26 The appellant also testified in the course of the proceedings. His evidence concerning the incident on 3 November 2003 was not substantially different to that of the respondent. In the incident, he said, he did put his hands around her and held her from the back. He said that she fell on her knee. He agreed that she had thrown his belongings outside, but he denied that this was a violent incident on his part.
27 In relation to the incident at the Canning Baha'i Church which was the subject of the original restraining order which was settled by the undertaking, the appellant said that the incident had been settled by his granting the undertaking. In relation to the incident at the Melville Baha'i Church, the appellant said he went there to see his son on the Baha'i New Year which he thought was not a breach of the undertaking.
28 In relation to the incident at the dance, the appellant denied that he had ever approached his wife and it seems that he considered that he had not breached the undertaking.
29 In relation to the cricket match, the appellant said that he had been a coach or assistant coach and very active participant in his son's sporting activities. He said he went to the match to support his son but he did not approach the respondent. He said that the respondent was then some distance away.
30 In cross-examination the appellant agreed that he had gone to the Melville Baha'i meeting so that he could "share a happy moment with his
(Page 11)
- son". He said that he understood that to be allowed by the undertaking he had given.
31 This brief summary of the principal evidence in the hearing below indicates the extent to which credibility was a critical issue. As I have said, there was evidence from the respondent, which her Worship accepted, about the particular incidents and, more importantly, the fact that the respondent was afraid of the appellant and, as her Worship expressed it, "and [she] continues to be fearful of him".
32 Whilst I accept the submissions made by counsel for the appellant that there was no clear evidence of any direct violent assault by the appellant on the respondent, the provisions of s 11 and s 12 of the Restraining Orders Act are such as to permit the Court to make an order where a respondent is likely to behave in a manner that could reasonably be expected to cause the applicant the fear that the respondent will commit such an offence. The making of a violence restraining order is a serious matter with important consequences: McKenzie v Picken [2002] WASCA 113 per Anderson J, at [34].

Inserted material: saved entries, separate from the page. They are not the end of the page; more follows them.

-- ==== Sys2Proof/Syntax.lean ====
section
/-!
DEFINITION. The commands of the FQ7608: one constructor for each row of spec/opcode_table.json. The comment of each names
the row's rule. A command's operands are what the row leaves to the sender: the thread or unit it names, and what the
hardware measures or receives when it comes about.
-/
namespace Sys2Proof
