/-- A lock reaches its end. -/
def Chip.lockExpire (c : Chip) (ap : Nat) : Chip :=
  if c.rbit (R.AUT_LOCK ap) 0 then (c.wr (R.AUT_LOCK ap) 0).event 10 R.AUT_EVT 4 else c

/-- Every lock's remaining seconds count down to 1; its end is LOCK_EXPIRE. -/
def Chip.lockSecond (c : Chip) : Chip :=
  (List.range 55).foldl (fun c ap =>
    let v := c.rd (R.AUT_LOCK ap)
    if bit v 0 && decide (1 < v / 256) then c.wr (R.AUT_LOCK ap) (v - 256) else c) c

/-! ### Commands -/

/-- ARBITRATION_WINDOW_CLOSE. -/
def execArbitrationWindowClose (ap : BitVec 7) (s : State) : Out := s.lift (fun c => c.closeWindow ap.toNat)
/-- LOCK_EXPIRE. -/
def execLockExpire (ap : BitVec 7) (s : State) : Out := s.lift (fun c => c.lockExpire ap.toNat)
/-- WDN_VERDICT_WRITE. -/
def execWdnVerdictWrite (v : BitVec 16) (s : State) : Out := s.lift (fun c => if c.wrdOn then c.verdict v.toNat else c)
/-- VERDICT_TIMEOUT. -/
def execVerdictTimeout (h : Fin 14) (s : State) : Out := s.lift (fun c => c.verdictTimeout h.val)
/-- THREAD_AP_WRITE: a thread's write to an actuation point becomes a request of its origin (01 R34, R761). -/
def execThreadApWrite (t : Thread) (ap : BitVec 7) (v : BitVec 16) (s : State) : Out :=
  s.lift (fun c => if isWarden t.val then c else (c.request (originOf t.val) ap.toNat v.toNat 0 0 (fun _ => .thread t.val)).1)

end Sys2Proof.Machine
end

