-- ==== Sys2Proof/Machine/Image.lean ====
section
/-!
DEFINITION. Image slots (21 R955 to R959): the layout of a slot, its check, and the choice of the boot slot.
-/
namespace Sys2Proof.Machine

/-- Slot 0 is A, slot 1 is B (R955). -/
def slotBase (k : Nat) : Nat := 0x200000 + 0x100000 * k

/-- `n` bytes of slot `k` from offset `o` on. -/
def Chip.slotBytes (c : Chip) (k o n : Nat) : List Byte := Mem.readN erased c.mem.flash (slotBase k + o) n

/-- A header field, least significant byte first. -/
def Chip.hdr (c : Chip) (k o n : Nat) : Nat := leNat (c.slotBytes k o n)

/-- Header fields. -/
def Chip.imgVersion (c : Chip) (k : Nat) : Nat := c.hdr k 4 1
def Chip.imgWsect (c : Chip) (k : Nat) : Bool := bit (c.hdr k 5 1) 0
def Chip.imgMainLen (c : Chip) (k : Nat) : Nat := c.hdr k 8 4
def Chip.imgEntry (c : Chip) (k core : Nat) : Nat := c.hdr k (12 + 2 * core) 2
def Chip.imgWLen (c : Chip) (k : Nat) : Nat := c.hdr k 16 4
def Chip.imgWEntry (c : Chip) (k : Nat) : Nat := c.hdr k 20 2

/-- Magic, reserved bytes, lengths and entries (R955, R956). -/
def Chip.headerGood (c : Chip) (k : Nat) : Bool :=
  let m := c.imgMainLen k
  let w := c.imgWLen k
  c.slotBytes k 0 4 == [0x46, 0x51, 0x49, 0x4D] && decide (c.hdr k 5 1 < 2) && c.hdr k 6 2 == 0 && c.hdr k 22 42 == 0 &&
    m % 8 == 0 && decide (8 ≤ m) && decide (m ≤ 262144) &&
    decide (c.imgEntry k 0 < 0x8000) && (decide (c.imgEntry k 1 < 0x8000) || c.imgEntry k 1 == 0xFFFF) &&
    w % 8 == 0 && decide (w ≤ 32768) && (c.imgWsect k || w == 0) && decide (c.imgWEntry k < 0x1000)

/-- The keys section is OPEN with rows 8 and 9 blank (R957). -/
def Chip.devKey (c : Chip) : Bool :=
  c.rfld R.OTP_SECT 2 2 == 0 && FMap.get 0 c.nvm.shadow 8 == 0 && FMap.get 0 c.nvm.shadow 9 == 0

/-- The public key's hash equals OTP rows 8 and 9, or any key is accepted. -/
def Chip.keyGood (c : Chip) (k : Nat) : Bool :=
  c.devKey || sha256 (natBytes (c.slotBytes k 64 64)) == c.otpBytes 8 ++ c.otpBytes 9

/-- The bytes that the signature covers. -/
def Chip.imgSigned (c : Chip) (k : Nat) : Nat := 128 + c.imgWLen k + c.imgMainLen k

/-- The signature verifies over the slot up to the end of the main section, every granule of which can be read. -/
def Chip.signatureGood (c : Chip) (k : Nat) : Bool :=
  let n := c.imgSigned k
  let be (o : Nat) : Nat := beNat (c.slotBytes k o 32)
  !c.nvm.flashBad.any (fun g => decide (slotBase k ≤ 16 * g) && decide (16 * g < slotBase k + n + 64)) &&
    ecdsaOk (be 64) (be 96) (ofBe (sha256 (natBytes (c.slotBytes k 0 n)))) (be n) (be (n + 32))

/-- The check of a slot (R956): 0 valid, else why not: 1 header, 2 rollback, 3 key, 4 signature (R980). -/
def Chip.slotCheck (c : Chip) (k : Nat) : Nat :=
  if !c.headerGood k then 1
  else if c.imgVersion k < c.rd R.OTP_ARB then 2
  else if !c.keyGood k then 3
  else if !c.signatureGood k then 4
  else 0

/-- The slot checked first: the higher version, A on a tie (R958). -/
def Chip.firstSlot (c : Chip) : Nat := if c.imgVersion 0 < c.imgVersion 1 then 1 else 0

/-- Bytes as bundles of an instruction memory, from index `i` on. -/
def bundlesOf : Nat → List Byte → Nat → FMap Bundle
  | 0, _, _ => []
  | n + 1, l, i => FMap.set 0 (bundlesOf n (l.drop 8) (i + 1)) i (BitVec.ofNat 64 (leNat (l.take 8)))

/-- The main section of slot `k` as an instruction memory. -/
def Chip.mainImem (c : Chip) (k : Nat) : FMap Bundle :=
  bundlesOf (c.imgMainLen k / 8) (c.slotBytes k (128 + c.imgWLen k) (c.imgMainLen k)) 0

/-- The Warden section of slot `k` as an instruction memory. -/
def Chip.wardenImem (c : Chip) (k : Nat) : FMap Bundle :=
  bundlesOf (c.imgWLen k / 8) (c.slotBytes k 128 (c.imgWLen k)) 0

end Sys2Proof.Machine
end

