-- ==== Sys2Proof/Machine/Gau.lean ====
section
/-!
DEFINITION. The gauge and measurement (13): ADC sequences, the coulomb counter, rests and their records, reconciliation, and
the forced measurement rest.
-/
namespace Sys2Proof.Machine

/-! ### ADC sequences (R621 to R626) -/

/-- A sequence started by a class 3 slot or by GAU_SEQGO (R624, R625): 4 may wait; one that waits or runs already is
dropped. -/
def Chip.adcStart (c : Chip) (q : Nat) : Chip :=
  match c.gau.running with
  | none => { c with gau := { c.gau with running := some q } }
  | some r =>
    if r = q ∨ c.gau.queue.contains q ∨ 4 ≤ c.gau.queue.length then (c.inc R.GAU_SEQOVF).event 7 R.GAU_EVT 0x40
    else { c with gau := { c.gau with queue := c.gau.queue ++ [q] } }

/-- The entries of a sequence: their channel codes in order, 0 to 8 of them (AFE registers). -/
def Chip.adcEntries (c : Chip) (q : Nat) : List Nat :=
  (List.range (min 8 (c.rfld (R.GAU_SEQ_HDR q) 0 4))).map (fun i => c.rfld (R.GAU_SEQ_CH q) (8 * i) 8)

/-- A result stored; an NTC result of 0x8000 is an open or a shorted input (R623). -/
def Chip.adcStore (c : Chip) (code v : Nat) : Chip :=
  if 33 ≤ code then c
  else
    let c := c.wr (R.GAU_RES code) v
    if 25 ≤ code ∧ code ≤ 28 ∧ v = 0x8000 then c.event 7 R.GAU_EVT 0x80 else c

/-- Results stored in the order of the entries; an entry that names a reserved code is skipped (R622). -/
def Chip.adcResults (c : Chip) : List Nat → List (BitVec 16) → Chip
  | k :: ks, v :: vs => if 33 ≤ k then c.adcResults ks (v :: vs) else (c.adcStore k v.toNat).adcResults ks vs
  | _, _ => c

/-- The running sequence ends: its results stand, its doorbell is sent, the next pending one runs (R624). -/
def Chip.adcDone (c : Chip) (vs : List (BitVec 16)) : Chip :=
  match c.gau.running with
  | none => c
  | some q =>
    let c := c.adcResults (c.adcEntries q) vs
    let h := c.rd (R.GAU_SEQ_HDR q)
    let c := if bit h 8 then (c.doorbell (8 * fld h 16 1 + fld h 17 3) (BitVec.ofNat 8 (fld h 24 8))).1 else c
    { c with gau := { c.gau with running := c.gau.queue.head?, queue := c.gau.queue.tail } }

/-- A write of GAU_SEQGO; the register is AFE's (07 R306). -/
def Chip.seqgo (c : Chip) (w : Writer) (v : Nat) : Chip :=
  if c.domOn dAFE then c.adcStart (v % 32) else c.offWrite w

/-! ### The counter (R627 to R630) -/

/-- GAU_QACC in µAh. -/
def Chip.qacc (c : Chip) : Int := toSigned 40 (c.rd R.GAU_QACC)

/-- GAU_QFULL in mAh; 0 acts as 1. -/
def Chip.qfull (c : Chip) : Nat := max 1 (c.rd R.GAU_QFULL)

/-- A charge clamped to ±(2^39 − 1) µAh (R628). -/
def clampCharge (x : Int) : Int := max (-(2 ^ 39 - 1)) (min (2 ^ 39 - 1) x)

/-- The state of charge of a charge, 0.01 %, rounded down and clamped (R629). -/
def socOf (q : Int) (full : Nat) : Nat := (max 0 (min 10000 (10 * q / (full : Int)))).toNat

/-- GAU_QACC set, GAU_SOC with it, and COUNTER_EMPTY when the charge falls from above 0 (R629, R630). -/
def Chip.setQacc (c : Chip) (q : Int) : Chip :=
  let old := c.qacc
  let q := clampCharge q
  let c := (c.wr R.GAU_QACC (ofSigned 40 q)).wr R.GAU_SOC (socOf q c.qfull)
  if 0 < old ∧ q ≤ 0 then c.event 7 R.GAU_EVT 1 else c

/-- One µAh in units of nA·ms. -/
def uAh : Int := 3600000000

/-- The current of a sample in nA: the sense voltage over GAU_RSNS, clamped to 1 to 10 mΩ (R627). -/
def Chip.senseCurrent (c : Chip) (nanovolts : Int) : Int :=
  nanovolts * 1000000 / ((min 10000 (max 1000 (c.rd R.GAU_RSNS)) : Nat) : Int)

/-- One sample of 1 ms (R627, R628, R642). -/
def Chip.counterSample (c : Chip) (nanovolts : Int) : Chip :=
  if !c.domOn dAFE then c
  else
    let i := c.senseCurrent nanovolts
    let c := c.wr R.GAU_I (ofSigned 32 (i / 100000))
    let t := c.gau.remainder + i
    let trip := if c.rbit R.GAU_STAT 2 then c.gau.sinceTrip + i else c.gau.sinceTrip
    ({ c with gau := { c.gau with remainder := t % uAh, sinceTrip := trip } }).setQacc (c.qacc + t / uAh)

/-! ### The OCV table (R635 to R638) -/

/-- The table's address. -/
def Chip.ocvBase (c : Chip) : Nat := c.rd R.GAU_OCVADDR / 4 * 4

/-- The 32 points: SOC and mV per cell. -/
def Chip.ocvPoints (c : Chip) : List (Nat × Nat) :=
  (List.range 32).map (fun i =>
    let v := leNat (Mem.readN erased c.mem.flash (c.ocvBase + 4 * i) 4)
    (v % 65536, v / 65536))

/-- The points ascend in both fields. -/
def ascending : List (Nat × Nat) → Bool
  | a :: b :: l => decide (a.1 < b.1) && decide (a.2 < b.2) && ascending (b :: l)
  | _ => true

/-- The table is good (R636). -/
def Chip.ocvGood (c : Chip) : Bool :=
  let bytes := Mem.readN erased c.mem.flash c.ocvBase 128
  c.chem != 0 && ascending c.ocvPoints &&
    crcOf 2 bytes == leNat (Mem.readN erased c.mem.flash (c.ocvBase + 128) 4)

/-- The check of the table (R636). -/
def Chip.ocvCheck (c : Chip) : Chip :=
  if c.ocvGood then c.wbit R.GAU_STAT 5 false else (c.wbit R.GAU_STAT 5 true).event 7 R.GAU_EVT 0x10

/-- The segment that holds a pack voltage, in mV per cell × `n` (R637, R638). -/
def ocvSegment (n mv : Nat) : List (Nat × Nat) → Option ((Nat × Nat) × (Nat × Nat))
  | a :: b :: l => if a.2 * n ≤ mv ∧ mv ≤ b.2 * n then some (a, b) else ocvSegment n mv (b :: l)
  | _ => none

/-- The OCV-derived SOC of a pack voltage over `n` cells: linear, and the nearest end outside the table (R637). -/
def ocvSoc (n mv : Nat) (pts : List (Nat × Nat)) : Nat :=
  match ocvSegment n mv pts with
  | some (a, b) => a.1 + (mv - a.2 * n) * (b.1 - a.1) / ((b.2 - a.2) * n)
  | none => if mv < (pts.headD (0, 0)).2 * n then (pts.headD (0, 0)).1 else (pts.getLastD (0, 0)).1

/-- The rest is FLAT: its segment rises less than GAU_MINSLOPE per 1 % (R638). -/
def ocvFlat (n mv slope : Nat) (pts : List (Nat × Nat)) : Bool :=
  match ocvSegment n mv pts with
  | some (a, b) => decide (1000 * (b.2 - a.2) < slope * (b.1 - a.1))
  | none => false

/-! ### Reconciliation (R639 to R643) -/

/-- What a row of R639 does. -/
inductive GauAct where
  | record | anchor | guard
  deriving DecidableEq, Repr

/-- The action of R639 for policy `p` (0 COUNTER_FIRST, 1 VOLTAGE_FIRST, else RECONCILE), and whether it is a DISAGREE row. -/
def gauRow (p : Nat) (bad noAnchor unsettled flat uncounted far : Bool) : GauAct × Bool :=
  if bad then (.record, false)
  else if noAnchor then (if p = 0 ∨ p = 1 then .anchor else .guard, false)
  else if unsettled then (.record, false)
  else if flat then (if p = 1 then .anchor else .record, false)
  else if uncounted then (if p = 0 then .record else if p = 1 then .anchor else .guard, false)
  else if far then (if p = 0 then .record else if p = 1 then .anchor else .guard, true)
  else (if p = 1 then .anchor else .record, false)

/-- A charge saturated to 32 signed bits, as an entry holds it (R640). -/
def charge32 (q : Int) : Nat := ofSigned 32 (max (-(2 ^ 31)) (min (2 ^ 31 - 1) q))

/-- An anchor: GAU_QACC, the flags and the entry (R640). -/
def Chip.anchorTo (c : Chip) (q : Int) (code : Nat) : Chip :=
  let old := c.qacc
  let c := ({ c with gau := { c.gau with remainder := 0 } }).setQacc q
  let c := (c.wbit R.GAU_STAT 0 false).wbit R.GAU_STAT 1 false
  (c.event 7 R.GAU_EVT (if code = 0x29 then 0x20 else 4)).stageHw (regObject 0x804008) (charge32 old) (charge32 q) (cause code 0)

/-- Reconciliation at the end of a valid rest (R639, R641, R643). -/
def Chip.reconcile (c : Chip) : Chip :=
  if c.rbit R.GAU_STAT 2 then
    let c := c.anchorTo (c.gau.sinceTrip / uAh) 0x29
    c.wbit R.GAU_STAT 2 false
  else
    let soc := c.rd R.GAU_RSOC
    let ocvCharge : Int := (soc * c.qfull / 10 : Nat)
    let d : Int := (c.rd R.GAU_SOC : Int) - (soc : Int)
    let far := decide ((c.rd R.GAU_TOL : Int) < d ∨ (c.rd R.GAU_TOL : Int) < -d)
    let r := gauRow (c.rd R.GAU_CTRL) (c.rbit R.GAU_STAT 5) (c.rbit R.GAU_STAT 0) (c.rbit R.GAU_STAT 7) (c.rbit R.GAU_STAT 6)
      (c.rbit R.GAU_STAT 1) far
    let c := if r.2 then c.event 7 R.GAU_EVT 2 else c
    match r.1 with
    | .record =>
      if r.2 then c.stageHw (regObject 0x804008) (charge32 c.qacc) (charge32 ocvCharge) (cause 0x2A 1) else c
    | .anchor => c.anchorTo ocvCharge (if r.2 then 0x2A else 0x28)
    | .guard => c.anchorTo ((soc * c.qfull / 10 - c.rd R.GAU_GUARD * c.qfull / 10 : Nat) : Int) (if r.2 then 0x2A else 0x28)

/-! ### Rests (R631 to R634, R644 to R648) -/

/-- FPEND and FHOLD cleared, with the message of R647. -/
def Chip.holdEnd (c : Chip) : Chip :=
  let had := c.rbit R.GAU_STAT 4
  let c := (c.wbit R.GAU_STAT 3 false).wbit R.GAU_STAT 4 false
  if had then c.toWarden (hwMsg 0x84 2 0 0 0) else c

/-- A signed register of 16 bits: a value outside its format is one the spec does not state (log entry 44). -/
def Chip.signed16 (c : Chip) (x : Int) : Nat × Chip :=
  if -(2 ^ 15) ≤ x ∧ x < 2 ^ 15 then (ofSigned 16 x, c) else let r := c.takeFreeNat; (r.1 % 65536, r.2)

/-- An unsigned register of 16 bits, likewise. -/
def Chip.unsigned16 (c : Chip) (x : Nat) : Nat × Chip :=
  if x < 65536 then (x, c) else let r := c.takeFreeNat; (r.1 % 65536, r.2)

/-- GAU_RSTEP of a rest (R632, R633): kept unless the current before it was at least 100 mA. -/
def Chip.recordStep (c : Chip) : Chip :=
  let i := c.gau.iBefore.natAbs
  if i < 100 then c
  else
    let dv := ((c.gau.vAfter : Int) - (c.gau.vBefore : Int)).natAbs
    let r := c.unsigned16 (10000 * dv / i)
    r.2.wr R.GAU_RSTEP r.1

/-- A valid rest ends: its record, UNSETTLED and FLAT, and reconciliation (R632, R634, R638, R639, R645). -/
def Chip.validRest (c : Chip) (ocv : Nat) (endUv beforeUv : Int) : Chip :=
  let n := c.cells
  let sl := c.signed16 ((endUv - beforeUv) * 20 / (n : Int))
  let c := (sl.2.wr R.GAU_RSLOPE sl.1).recordStep
  let r := c.unsigned16 ocv
  let c := r.2.wrs [(R.GAU_ROCV, r.1), (R.GAU_RSOC, ocvSoc n r.1 c.ocvPoints), (R.GAU_RTIME, c.now)]
  let c := c.wbit R.GAU_STAT 7 (decide ((c.rd R.GAU_SLOPEMAX : Int) < (toSigned 16 sl.1).natAbs))
  let c := c.wbit R.GAU_STAT 6 (ocvFlat n r.1 (c.rd R.GAU_MINSLOPE) c.ocvPoints)
  let c := c.reconcile
  if c.gau.forced then c.wbit R.GAU_STAT 3 false else c.holdEnd

/-- GAU_RELAX, clamped to 50 to 2,000 ms. -/
def Chip.relaxMs (c : Chip) : Nat := min 2000 (max 50 (c.rd R.GAU_RELAX))

/-- The loaded estimate disagrees with the counter by more than GAU_TOL (R644). -/
def Chip.loadedFar (c : Chip) (vbat : Nat) : Bool :=
  if c.rbit R.GAU_STAT 5 then false
  else
    let mv := ((vbat : Int) - toSigned 32 (c.rd R.GAU_I) * (c.rd R.GAU_RSTEP : Int) / 100000).toNat
    let d := (c.rd R.GAU_SOC : Int) - (ocvSoc c.cells mv c.ocvPoints : Int)
    decide ((c.rd R.GAU_TOL : Int) < (d.natAbs : Int))

/-- FPEND and FHOLD set, with the message of R647 (R644, R646). -/
def Chip.forcedPending (c : Chip) (vbat : Nat) : Chip :=
  if c.domOn dAFE && decide (2 ≤ c.rd R.GAU_CTRL) && !c.rbit R.GAU_STAT 3 && !c.gau.forced &&
      (c.rbit R.GAU_EVT 0 || c.loadedFar vbat) then
    ((c.wbit R.GAU_STAT 3 true).wbit R.GAU_STAT 4 true).toWarden (hwMsg 0x84 1 0 0 0)
  else c

/-- The forced rest begins: under 12 R596 from PULSE or CV, else with the battery current held at zero (R645). -/
def Chip.forcedStart (c : Chip) : Chip :=
  if c.rbit R.GAU_STAT 3 && !c.gau.forced && c.domOn dAFE then
    let p := c.chgPhase
    let c := { c with gau := { c.gau with forced := true } }
    if p = phPULSE ∨ p = phCV then
      { ((c.wfld R.CHG_STATE 0 4 phREST).wbit R.CHG_STAT 9 false) with chg := { c.chg with forced := some p } }
    else c
  else c

/-- The forced rest ends; the interrupted phase resumes (12 R596, 13 R648). -/
def Chip.forcedEnd (c : Chip) (valid : Bool) : Chip :=
  if !c.gau.forced then c
  else
    let c := { c with gau := { c.gau with forced := false } }
    let c := match c.chg.forced with
      | some p => { c.wfld R.CHG_STATE 0 4 p with chg := { c.chg with forced := none } }
      | none => c
    (if valid then c else c.event 7 R.GAU_EVT 8).holdEnd

/-- AFE powers up: the table is checked (R636). -/
def Chip.afeOn (c : Chip) : Chip := c.ocvCheck

/-- AFE powers off: counting and sequences stop, the rest in progress ends without a record (R650). -/
def Chip.afeOff (c : Chip) : Chip :=
  let c := (c.wbit R.GAU_STAT 1 true).wbit R.GAU_STAT 8 false
  ({ c with gau := { c.gau with running := none, queue := [] } }).resetRegs .afe

/-- A VBAT_UV trip: UVPEND, and the since-trip count at zero (R642). -/
def Chip.uvPend (c : Chip) : Chip := { c.wbit R.GAU_STAT 2 true with gau := { c.gau with sinceTrip := 0 } }

/-- A logged write of GAU_OCVADDR; the table is checked again (R636). The word logged holds the address (16 R777). -/
def Chip.ocvAddrWrite (c : Chip) (w : Writer) (v : Nat) : Chip :=
  if !(wHost w || c.privWriter w) then c.refuseWrite w R.GAU_OCVADDR.addr stREFUSED
  else c.loggedWrite w 0x804020 (c.rd R.GAU_OCVADDR) v (fun c => (c.wr R.GAU_OCVADDR v).ocvCheck)

/-- A logged write of GAU_QACC (R651). An entry of this register holds the charge saturated to 32 signed bits (R640). -/
def Chip.qaccWrite (c : Chip) (w : Writer) (v : Nat) : Chip :=
  if !(wHost w || c.privWriter w) then c.refuseWrite w R.GAU_QACC.addr stREFUSED
  else c.loggedWrite w 0x804008 (charge32 c.qacc) (charge32 (toSigned 40 v))
    (fun c => ({ c with gau := { c.gau with remainder := 0 } }).setQacc (toSigned 40 v))

/-- GAU_SEQGO_WRITE. -/
def execGauSeqgoWrite (w : Writer) (seq : BitVec 8) (s : State) : Out := s.lift (fun c => c.seqgo w seq.toNat)
/-- ADC_SEQUENCE_DONE. -/
def execAdcSequenceDone (results : List (BitVec 16)) (s : State) : Out := s.lift (fun c => if c.domOn dAFE then c.adcDone results else c)
/-- GAUGE_CONVERSION (R623, R626): VBAT, or NTC0 with its ratio to ADC_REF in thousandths, whose zone the charger follows. -/
def execGaugeConversion (isNtc : Bool) (v : BitVec 16) (ratioPermille : Nat) (s : State) : Out :=
  s.lift (fun c =>
    if !c.domOn dAFE then c
    else if !isNtc then c.adcStore 0 v.toNat
    else if 970 < ratioPermille ∨ ratioPermille < 30 then (c.adcStore 25 0x8000).ntcFault
    else
      let c := c.adcStore 25 v.toNat
      let z := nextZone c.jeita (c.rfld R.CHG_STAT 10 3) (toSigned 16 v.toNat)
      if z = c.rfld R.CHG_STAT 10 3 ∧ !c.chg.ntcBad then c else c.zoneChange z)
/-- COUNTER_SAMPLE. -/
def execCounterSample (nanovolts : Int) (s : State) : Out := s.lift (fun c => c.counterSample nanovolts)
/-- COUNTER_EMPTY (R630). -/
def execCounterEmpty (s : State) : Out := s.lift (fun c => if c.domOn dAFE ∧ c.qacc ≤ 0 then c.event 7 R.GAU_EVT 1 else c)
/-- REST_BEGIN (R631, R632). -/
def execRestBegin (iBefore : Int) (vBefore : Nat) (vAfter1ms : Nat) (s : State) : Out :=
  s.lift (fun c =>
    if c.domOn dAFE && !c.rbit R.GAU_STAT 8 then
      { c.wbit R.GAU_STAT 8 true with gau := { c.gau with iBefore := iBefore, vBefore := vBefore, vAfter := vAfter1ms } }
    else c)
/-- REST_END (R631, R632, R654): valid when it lasted GAU_RELAX and carried no load. -/
def execRestEnd (ms : Nat) (ocv : Nat) (endUv : Int) (beforeUv : Int) (s : State) : Out :=
  s.lift (fun c =>
    if c.domOn dAFE && c.rbit R.GAU_STAT 8 then
      let c := c.wbit R.GAU_STAT 8 false
      if c.relaxMs ≤ ms ∧ !c.rbit R.CHG_STAT 9 then c.validRest ocv endUv beforeUv else c
    else c)
/-- FORCED_REST_PENDING: 60 s without a valid rest, and GAU_FRETRY after one that ended invalid, have passed. -/
def execForcedRestPending (vbat : Nat) (s : State) : Out := s.lift (fun c => c.forcedPending vbat)
/-- FORCED_REST_START. -/
def execForcedRestStart (s : State) : Out := s.lift (fun c => c.forcedStart)
/-- FORCED_REST_END. -/
def execForcedRestEnd (valid : Bool) (s : State) : Out := s.lift (fun c => c.forcedEnd valid)
/-- GAU_OCVADDR_WRITE. -/
def execGauOcvaddrWrite (w : Writer) (v : BitVec 24) (s : State) : Out := s.lift (fun c => c.ocvAddrWrite w v.toNat)
/-- GAU_QACC_WRITE. -/
def execGauQaccWrite (w : Writer) (v : BitVec 40) (s : State) : Out := s.lift (fun c => c.qaccWrite w v.toNat)

end Sys2Proof.Machine
end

33 In my view, on the evidence before her Worship, it was open to her to conclude that the applicant for the violence restraining order was indeed in fear of the respondent and her fear was that the respondent may commit a violent personal offence against her.
34 Whilst it may be said that this finding by her Worship was the minimum requirement for an order to issue under s 11 and s 12 of the Restraining Orders Act, in my view, there was sufficient evidence in this case for her Worship to come to the conclusion that the making of such an order was appropriate.
35 As I have said earlier in these reasons, it is not for this Court on appeal to retry the facts. That was a matter entirely for the Magistrate who had the advantage of hearing evidence not only the appellant and respondent, but also witnesses called on their behalf. It is sufficient to dispose of this appeal for this Court to conclude that the conclusion reached by her Worship was a conclusion reasonably open to her.
36 For these reasons I am of the view that the appeal should be dismissed.